Surprise Oil Spill Response Test for Exxon In California
The Bureau of Safety and Environmental Enforcement (BSEE) announced recently that it conducted a Government Initiated Unannounced Exercise (GIUE) on August 26 that included an oil spill response equipment deployment at the ExxonMobil Las Flores Canyon Facility in Goleta, California.
The one-day exercise required ExxonMobil to respond to a simulated oil spill from a subsea pipeline connected to the company’s Platform Harmony located about six miles offshore and included oil spill response professionals from the U.S. Coast Guard, Department of Transportation, California Coastal Commission, and the Office of Spill Prevention and Response, the BSEE noted.
This drill was carried out as part of the BSEE’s mission to protect the environment and ensure that offshore oil and gas operators are prepared to respond rapidly and effectively to oil spills, the organization outlined. GIUEs are an important tool that provide BSEE the opportunity to evaluate an operator’s access to necessary resources and to test the effectiveness, performance, and viability of oil spill response plans, oil spill equipment, and spill management recovery vessels, the BSEE noted.
“This exercise required close collaboration and partnership between federal and state organizations that have mutual responsibilities for regulating the offshore industry,” Robert Zaragoza, BSEE oil spill preparedness division exercise designer and controller, said in an organization statement.
“BSEE and the California Office of Spill Prevention and Response signed an updated Memorandum of Understanding in March 2022 to partner closely on oil spill preparedness issues and activities, and BSEE’s invitation to CA OSPR to participate in this GIUE supports this commitment,” Zaragoza added.

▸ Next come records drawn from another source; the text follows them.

/-- The effect of a command on everything but the queue. -/
def exec (i : Instr) (s : State) : Host.Outcome State Fault Refusal :=
  match i with
  | .tick => Sys2Proof.Machine.execTick s
  | .cycleMark m => Sys2Proof.Machine.execCycleMark m s
  | .cut => Sys2Proof.Machine.execCut s
  | .returnEnd => Sys2Proof.Machine.execReturnEnd s
  | .returnClose => Sys2Proof.Machine.execReturnClose s
  | .rateCorrection => Sys2Proof.Machine.execRateCorrection s
  | .holdMaxExpiry => Sys2Proof.Machine.execHoldMaxExpiry s
  | .snap => Sys2Proof.Machine.execSnap s
  | .ppsEdge at_ rising => Sys2Proof.Machine.execPpsEdge at_ rising s
  | .ppsLost => Sys2Proof.Machine.execPpsLost s
  | .asOffsWrite v => Sys2Proof.Machine.execAsOffsWrite v s
  | .cycLenWrite k => Sys2Proof.Machine.execCycLenWrite k s
  | .asSyncTx m sfd => Sys2Proof.Machine.execAsSyncTx m sfd s
  | .asAnnounceTx m => Sys2Proof.Machine.execAsAnnounceTx m s
  | .asPdelayReqTx m sfd => Sys2Proof.Machine.execAsPdelayReqTx m sfd s
  | .lineEnable l => Sys2Proof.Machine.execLineEnable l s
  | .lineDisable l => Sys2Proof.Machine.execLineDisable l s
  | .listenTimerExpiry l => Sys2Proof.Machine.execListenTimerExpiry l s
  | .coldStartTrayTx l a => Sys2Proof.Machine.execColdStartTrayTx l a s
  | .coldStartTrayRx info hdr block => Sys2Proof.Machine.execColdStartTrayRx info hdr block s
  | .loneProbeExpiry l a => Sys2Proof.Machine.execLoneProbeExpiry l a s
  | .portLinkChange p up => Sys2Proof.Machine.execPortLinkChange p up s
  | .couplingWindowExpiry p => Sys2Proof.Machine.execCouplingWindowExpiry p s
  | .cplClosedChange p closed => Sys2Proof.Machine.execCplClosedChange p closed s
  | .linkSettleExpiry p => Sys2Proof.Machine.execLinkSettleExpiry p s
  | .seekTrayTx l a => Sys2Proof.Machine.execSeekTrayTx l a s
  | .seekTrayRx info hdr block body => Sys2Proof.Machine.execSeekTrayRx info hdr block body s
  | .countTrayTx l a => Sys2Proof.Machine.execCountTrayTx l a s
  | .countTrayRx info hdr block body => Sys2Proof.Machine.execCountTrayRx info hdr block body s
  | .confirmTrayTx l a => Sys2Proof.Machine.execConfirmTrayTx l a s
  | .confirmTrayRx info hdr block body => Sys2Proof.Machine.execConfirmTrayRx info hdr block body s
  | .keyDistTrayTx l a => Sys2Proof.Machine.execKeyDistTrayTx l a s
  | .keyDistTrayRx info hdr block plan entries => Sys2Proof.Machine.execKeyDistTrayRx info hdr block plan entries s
  | .relinkExpiry => Sys2Proof.Machine.execRelinkExpiry s
  | .inaugTrayTimeout l => Sys2Proof.Machine.execInaugTrayTimeout l s
  | .integrateTimeout l => Sys2Proof.Machine.execIntegrateTimeout l s
  | .passiveTmoExpiry l => Sys2Proof.Machine.execPassiveTmoExpiry l s
  | .dataTrayTx l a => Sys2Proof.Machine.execDataTrayTx l a s
  | .reverseCopyRx info frame => Sys2Proof.Machine.execReverseCopyRx info frame s
  | .trayFrameRx info hdr presence slices => Sys2Proof.Machine.execTrayFrameRx info hdr presence slices s
  | .v1FrameRx p => Sys2Proof.Machine.execV1FrameRx p s
  | .returnFrameRx info frame fcs => Sys2Proof.Machine.execReturnFrameRx info frame fcs s
  | .positionAbsent l p => Sys2Proof.Machine.execPositionAbsent l p s
  | .claimWordExpiry c => Sys2Proof.Machine.execClaimWordExpiry c s
  | .windowMiss l => Sys2Proof.Machine.execWindowMiss l s
  | .enterPassive l => Sys2Proof.Machine.execEnterPassive l s
  | .forerunnerSlotTx l a => Sys2Proof.Machine.execForerunnerSlotTx l a s
  | .slotFrameRx info hdr timing slice fcs => Sys2Proof.Machine.execSlotFrameRx info hdr timing slice fcs s
  | .keyReqTx => Sys2Proof.Machine.execKeyReqTx s
  | .keyReqRx p f => Sys2Proof.Machine.execKeyReqRx p f s
  | .keyGrantTx => Sys2Proof.Machine.execKeyGrantTx s
  | .keyGrantRx p f => Sys2Proof.Machine.execKeyGrantRx p f s
  | .keyRoll => Sys2Proof.Machine.execKeyRoll s
  | .pinLatest c => Sys2Proof.Machine.execPinLatest c s
  | .pinPrevious c => Sys2Proof.Machine.execPinPrevious c s
  | .unpin c => Sys2Proof.Machine.execUnpin c s
  | .draftOpen who c d => Sys2Proof.Machine.execDraftOpen who c d s
  | .draftCommit who c d ready doubtful => Sys2Proof.Machine.execDraftCommit who c d ready doubtful s
  | .draftAbort who c d => Sys2Proof.Machine.execDraftAbort who c d s
  | .draftDataWrite who c d data => Sys2Proof.Machine.execDraftDataWrite who c d data s
  | .draftExpired c d => Sys2Proof.Machine.execDraftExpired c d s
  | .kick c job => Sys2Proof.Machine.execKick c job s
  | .jobStart c => Sys2Proof.Machine.execJobStart c s
  | .jobComplete c lane => Sys2Proof.Machine.execJobComplete c lane s
  | .jobOverrun c job => Sys2Proof.Machine.execJobOverrun c job s
  | .jobReplay c => Sys2Proof.Machine.execJobReplay c s
  | .bfx c r rd rs1 off w1 sx => Sys2Proof.Machine.execBfx c r rd rs1 off w1 sx s
  | .bfi c r rd rs1 off w1 => Sys2Proof.Machine.execBfi c r rd rs1 off w1 s
  | .sscl c r rd rs1 rs2 sat sh => Sys2Proof.Machine.execSscl c r rd rs1 rs2 sat sh s
  | .bswap c r rd rs1 mode => Sys2Proof.Machine.execBswap c r rd rs1 mode s
  | .ldp c r rd rs1 imm => Sys2Proof.Machine.execLdp c r rd rs1 imm s
  | .wft c r rd rs1 => Sys2Proof.Machine.execWft c r rd rs1 s
  | .wftReturn c r => Sys2Proof.Machine.execWftReturn c r s
  | .ebreak c r => Sys2Proof.Machine.execEbreak c r s
  | .engineLoad c r rd addr size zext => Sys2Proof.Machine.execEngineLoad c r rd addr size zext s
  | .engineStore c r addr size v => Sys2Proof.Machine.execEngineStore c r addr size v s
  | .evqPop c r rd => Sys2Proof.Machine.execEvqPop c r rd s
  | .mboxOutDb c r => Sys2Proof.Machine.execMboxOutDb c r s
  | .mboxInAck c r => Sys2Proof.Machine.execMboxInAck c r s
  | .inDb c e => Sys2Proof.Machine.execInDb c e s
  | .outAck c e => Sys2Proof.Machine.execOutAck c e s
  | .semaphoreLoad c r rd k => Sys2Proof.Machine.execSemaphoreLoad c r rd k s
  | .semaphoreStore c r k v => Sys2Proof.Machine.execSemaphoreStore c r k v s
  | .dmaGo c r d => Sys2Proof.Machine.execDmaGo c r d s
  | .dmaDone c r d => Sys2Proof.Machine.execDmaDone c r d s
  | .plannedMove c => Sys2Proof.Machine.execPlannedMove c s
  | .engWdt c r => Sys2Proof.Machine.execEngWdt c r s
  | .engRun c e on => Sys2Proof.Machine.execEngRun c e on s
  | .engWarm c e => Sys2Proof.Machine.execEngWarm c e s
  | .frameRx q bytes fcsOk sof => Sys2Proof.Machine.execFrameRx q bytes fcsOk sof s
  | .frameTxStart q sfd => Sys2Proof.Machine.execFrameTxStart q sfd s
  | .gateDrop q g => Sys2Proof.Machine.execGateDrop q g s
  | .gclEntryExpiry q => Sys2Proof.Machine.execGclEntryExpiry q s
  | .gclSwap mask => Sys2Proof.Machine.execGclSwap mask s
  | .fdbAgeOut e => Sys2Proof.Machine.execFdbAgeOut e s
  | .ringTailWrite g tail => Sys2Proof.Machine.execRingTailWrite g tail s
  | .txDescDone g => Sys2Proof.Machine.execTxDescDone g s
  | .trdpTxFetch e => Sys2Proof.Machine.execTrdpTxFetch e s
  | .pauseFrameRx q quanta => Sys2Proof.Machine.execPauseFrameRx q quanta s
  | .pauseExpiry q => Sys2Proof.Machine.execPauseExpiry q s
  | .pauseStorm q => Sys2Proof.Machine.execPauseStorm q s
  | .pauseStormEnd q => Sys2Proof.Machine.execPauseStormEnd q s
  | .pauseTxRepeat q => Sys2Proof.Machine.execPauseTxRepeat q s
  | .cbReset fn => Sys2Proof.Machine.execCbReset fn s
  | .etbEnWrite on => Sys2Proof.Machine.execEtbEnWrite on s
  | .canEnable c => Sys2Proof.Machine.execCanEnable c s
  | .canDisable c => Sys2Proof.Machine.execCanDisable c s
  | .canIntegrated c => Sys2Proof.Machine.execCanIntegrated c s
  | .canFrameRx c frame ts => Sys2Proof.Machine.execCanFrameRx c frame ts s
  | .canError c code dataPhase transmitter fault => Sys2Proof.Machine.execCanError c code dataPhase transmitter fault s
  | .restart c => Sys2Proof.Machine.execRestart c s
  | .busOn c => Sys2Proof.Machine.execBusOn c s
  | .canRxLock c b r => Sys2Proof.Machine.execCanRxLock c b r s
  | .canRxUnlock c b r => Sys2Proof.Machine.execCanRxUnlock c b r s
  | .lockTmo c b => Sys2Proof.Machine.execLockTmo c b s
  | .fifoAck c f n => Sys2Proof.Machine.execFifoAck c f n s
  | .txReq c mask => Sys2Proof.Machine.execTxReq c mask s
  | .canPeriodicReq c b => Sys2Proof.Machine.execCanPeriodicReq c b s
  | .txCancel c mask started late => Sys2Proof.Machine.execTxCancel c mask started late s
  | .txFlip c mask => Sys2Proof.Machine.execTxFlip c mask s
  | .canTxAttemptEnd c late ended => Sys2Proof.Machine.execCanTxAttemptEnd c late ended s
  | .canBufCfgWrite c b w v started late => Sys2Proof.Machine.execCanBufCfgWrite c b w v started late s
  | .listenOnlyStart c => Sys2Proof.Machine.execListenOnlyStart c s
  | .listenOnlyEnd c => Sys2Proof.Machine.execListenOnlyEnd c s
  | .mvbMasterFrameRx j fcode addr seen => Sys2Proof.Machine.execMvbMasterFrameRx j fcode addr seen s
  | .mvbSlaveFrameRx j a b inWindow => Sys2Proof.Machine.execMvbSlaveFrameRx j a b inWindow s
  | .portStale j e => Sys2Proof.Machine.execPortStale j e s
  | .portFlip j e => Sys2Proof.Machine.execPortFlip j e s
  | .renewRx hdr cycle lease => Sys2Proof.Machine.execRenewRx hdr cycle lease s
  | .grantRx hdr cycle epochNum unable unsure => Sys2Proof.Machine.execGrantRx hdr cycle epochNum unable unsure s
  | .leaseEnd => Sys2Proof.Machine.execLeaseEnd s
  | .claim => Sys2Proof.Machine.execClaim s
  | .claimRx hdr tick => Sys2Proof.Machine.execClaimRx hdr tick s
  | .startupCountReached => Sys2Proof.Machine.execStartupCountReached s
  | .handover on => Sys2Proof.Machine.execHandover on s
  | .handoverRx hdr tick cause => Sys2Proof.Machine.execHandoverRx hdr tick cause s
  | .handoverAckRx hdr tick => Sys2Proof.Machine.execHandoverAckRx hdr tick s
  | .handoverTick => Sys2Proof.Machine.execHandoverTick s
  | .hatOutRelease => Sys2Proof.Machine.execHatOutRelease s
  | .hostGrant v => Sys2Proof.Machine.execHostGrant v s
  | .mergeRx hdr mseq offs refresh ready doubtful dough => Sys2Proof.Machine.execMergeRx hdr mseq offs refresh ready doubtful dough s
  | .cutRecordRx hdr cycle seq flags write len mseq => Sys2Proof.Machine.execCutRecordRx hdr cycle seq flags write len mseq s
  | .epochHeadRx hdr num len crc => Sys2Proof.Machine.execEpochHeadRx hdr num len crc s
  | .epochCommitRx hdr num crc data => Sys2Proof.Machine.execEpochCommitRx hdr num crc data s
  | .hbtPulseRx widthNs start => Sys2Proof.Machine.execHbtPulseRx widthNs start s
  | .hbtLost => Sys2Proof.Machine.execHbtLost s
  | .pcieInboundWrite bar2 addr data poisoned tag => Sys2Proof.Machine.execPcieInboundWrite bar2 addr data poisoned tag s
  | .pcieInboundRead bar2 addr len tag spoiled => Sys2Proof.Machine.execPcieInboundRead bar2 addr len tag spoiled s
  | .pcieCompletionRx tag data => Sys2Proof.Machine.execPcieCompletionRx tag data s
  | .cplTmo tag => Sys2Proof.Machine.execCplTmo tag s
  | .linkDown d3 => Sys2Proof.Machine.execLinkDown d3 s
  | .msixMessage v => Sys2Proof.Machine.execMsixMessage v s
  | .vecRearm mask => Sys2Proof.Machine.execVecRearm mask s
  | .qspiWrite addr len data room => Sys2Proof.Machine.execQspiWrite addr len data room s
  | .qspiRead addr len => Sys2Proof.Machine.execQspiRead addr len s
  | .drClear => Sys2Proof.Machine.execDrClear s
  | .drFetchDone => Sys2Proof.Machine.execDrFetchDone s
  | .drTmo => Sys2Proof.Machine.execDrTmo s
  | .fence b => Sys2Proof.Machine.execFence b s
  | .postedFail b source cause space addr tag => Sys2Proof.Machine.execPostedFail b source cause space addr tag s
  | .plogClr b => Sys2Proof.Machine.execPlogClr b s
  | .laneUp lane => Sys2Proof.Machine.execLaneUp lane s
  | .laneDown lane => Sys2Proof.Machine.execLaneDown lane s
  | .linkFrameRx lane f => Sys2Proof.Machine.execLinkFrameRx lane f s
  | .lineCopyRx copy => Sys2Proof.Machine.execLineCopyRx copy s
  | .formingDataRx seg => Sys2Proof.Machine.execFormingDataRx seg s
  | .remoteRequestRx req seq => Sys2Proof.Machine.execRemoteRequestRx req seq s
  | .remoteResponseRx tag status data => Sys2Proof.Machine.execRemoteResponseRx tag status data s
  | .rmtTmo => Sys2Proof.Machine.execRmtTmo s
  | .lcManufacture => Sys2Proof.Machine.execLcManufacture s
  | .lcProvision => Sys2Proof.Machine.execLcProvision s
  | .lcDeploy => Sys2Proof.Machine.execLcDeploy s
  | .lcReturn => Sys2Proof.Machine.execLcReturn s
  | .lcScrap => Sys2Proof.Machine.execLcScrap s
  | .operatorRootInstall => Sys2Proof.Machine.execOperatorRootInstall s
  | .rootRevoke => Sys2Proof.Machine.execRootRevoke s
  | .fleetKeyInstall => Sys2Proof.Machine.execFleetKeyInstall s
  | .debugToken => Sys2Proof.Machine.execDebugToken s
  | .headKeyInstall => Sys2Proof.Machine.execHeadKeyInstall s
  | .dbgChalRead who => Sys2Proof.Machine.execDbgChalRead who s
  | .zeroise v => Sys2Proof.Machine.execZeroise v s
  | .trngFail => Sys2Proof.Machine.execTrngFail s
  | .bootStageDone r => Sys2Proof.Machine.execBootStageDone r s
  | .pushChunk who len last => Sys2Proof.Machine.execPushChunk who len last s
  | .pushChunkTaken => Sys2Proof.Machine.execPushChunkTaken s
  | .proofIntervalExpiry t => Sys2Proof.Machine.execProofIntervalExpiry t s
  | .proofRunStart t => Sys2Proof.Machine.execProofRunStart t s
  | .proofPatternsDone t sig => Sys2Proof.Machine.execProofPatternsDone t sig s
  | .proofRestore t => Sys2Proof.Machine.execProofRestore t s
  | .prfStop => Sys2Proof.Machine.execPrfStop s
  | .maintCmd v => Sys2Proof.Machine.execMaintCmd v s
  | .tagSession m => Sys2Proof.Machine.execTagSession m s
  | .tagResponseRx m request response => Sys2Proof.Machine.execTagResponseRx m request response s
  | .tagTimeout m => Sys2Proof.Machine.execTagTimeout m s
  | .marginSample m linked reads => Sys2Proof.Machine.execMarginSample m linked reads s
  | .pdCtrlWrite v => Sys2Proof.Machine.execPdCtrlWrite v s
  | .pdDone => Sys2Proof.Machine.execPdDone s
  | .brownoutWarn mv => Sys2Proof.Machine.execBrownoutWarn mv s
  | .brownoutLong => Sys2Proof.Machine.execBrownoutLong s
  | .boRecover => Sys2Proof.Machine.execBoRecover s
  | .brownoutEnd => Sys2Proof.Machine.execBrownoutEnd s
  | .vddWindowExcursion mv => Sys2Proof.Machine.execVddWindowExcursion mv s
  | .tjRange t => Sys2Proof.Machine.execTjRange t s
  | .gocWindow ref fab eng early => Sys2Proof.Machine.execGocWindow ref fab eng early s
  | .powerOnReset bootSrc twinId => Sys2Proof.Machine.execPowerOnReset bootSrc twinId s
  | .resetN bootSrc twinId => Sys2Proof.Machine.execResetN bootSrc twinId s
  | .coreReset => Sys2Proof.Machine.execCoreReset s
  | .chipRst v => Sys2Proof.Machine.execChipRst v s
  | .softReset p => Sys2Proof.Machine.execSoftReset p s
  | .faultLatchClear => Sys2Proof.Machine.execFaultLatchClear s
  | .memoryError site kind word => Sys2Proof.Machine.execMemoryError site kind word s
  | .crossbarTimeout stall => Sys2Proof.Machine.execCrossbarTimeout stall s
  | .lockstepMiscompare => Sys2Proof.Machine.execLockstepMiscompare s
  | .scrubRead site found word => Sys2Proof.Machine.execScrubRead site found word s
  | .chModeWrite v => Sys2Proof.Machine.execChModeWrite v s
  | .twinCtrlWrite v => Sys2Proof.Machine.execTwinCtrlWrite v s
  | .lockKey p v => Sys2Proof.Machine.execLockKey p v s
  | .cfgLock p => Sys2Proof.Machine.execCfgLock p s
  | .lockAll => Sys2Proof.Machine.execLockAll s
  | .sticky => Sys2Proof.Machine.execSticky s
  | .intRawClear p v => Sys2Proof.Machine.execIntRawClear p v s
  | .intSet p v => Sys2Proof.Machine.execIntSet p v s
  | .readClear who addr => Sys2Proof.Machine.execReadClear who addr s
  | .gpioEdge p level => Sys2Proof.Machine.execGpioEdge p level s
  | .outSet v => Sys2Proof.Machine.execOutSet v s
  | .outClr v => Sys2Proof.Machine.execOutClr v s
  | .registerWrite who addr v => Sys2Proof.Machine.execRegisterWrite who addr v s
  | .rv32imcInstruction c r => Sys2Proof.Machine.execRv32imcInstruction c r s
  | .machineExternalInterrupt c r => Sys2Proof.Machine.execMachineExternalInterrupt c r s
  | .consistLinkChange m up => Sys2Proof.Machine.execConsistLinkChange m up s
  | .pcieConfigRequest item write tag => Sys2Proof.Machine.execPcieConfigRequest item write tag s
  | .pcieLinkUp speed width => Sys2Proof.Machine.execPcieLinkUp speed width s
  | .coreResetEnd bootSrc twinId => Sys2Proof.Machine.execCoreResetEnd bootSrc twinId s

“Government Initiated Unannounced Exercises are designed to give BSEE the opportunity to evaluate, on a no-notice basis, the response preparedness posture of the offshore exploration and production community … These exercises provide an opportunity to ensure everyone is prepared in and event requiring emergency response,” Zaragoza continued.
Back in June, the BSEE revealed that it held a GIUE on May 24, and an equipment deployment on June 1, to assess Equinor USA E&P Inc’s ability to activate its Incident Management Team in Houston and carry out the procedures described in its approved oil spill response plan. The exercise required the operator to respond to a simulated discharge of oil resulting from exploration drilling activity in Walker Ridge block 316, about 167 miles off the Louisiana coast. This was BSEE’s seventh deployment exercise in the Gulf of Mexico conducted in fiscal year 2022.
Also in June, the BSEE announced that its National Oil Spill Response Research and Renewable Energy Test Facility, known as Ohmsett, had reopened after undergoing “significant refurbishment” over the eight months as part of its ongoing maintenance plan.
The U.S. Coast Guard’s Atlantic Strike Team assisted BSEE in completing the refurbishment by refilling the 667-foot wave tank, the largest of its kind in North America, with seawater from the nearby Sandy Hook Bay, the BSEE revealed. Originally constructed and operated by the U.S. EPA in 1974, Ohmsett was passed to the U.S. Navy and then to the Department of the Interior’s Minerals Management Service in 1990. Today it is the only facility in the U.S. conducting full-scale oil spill response research, equipment testing, and training using live oil.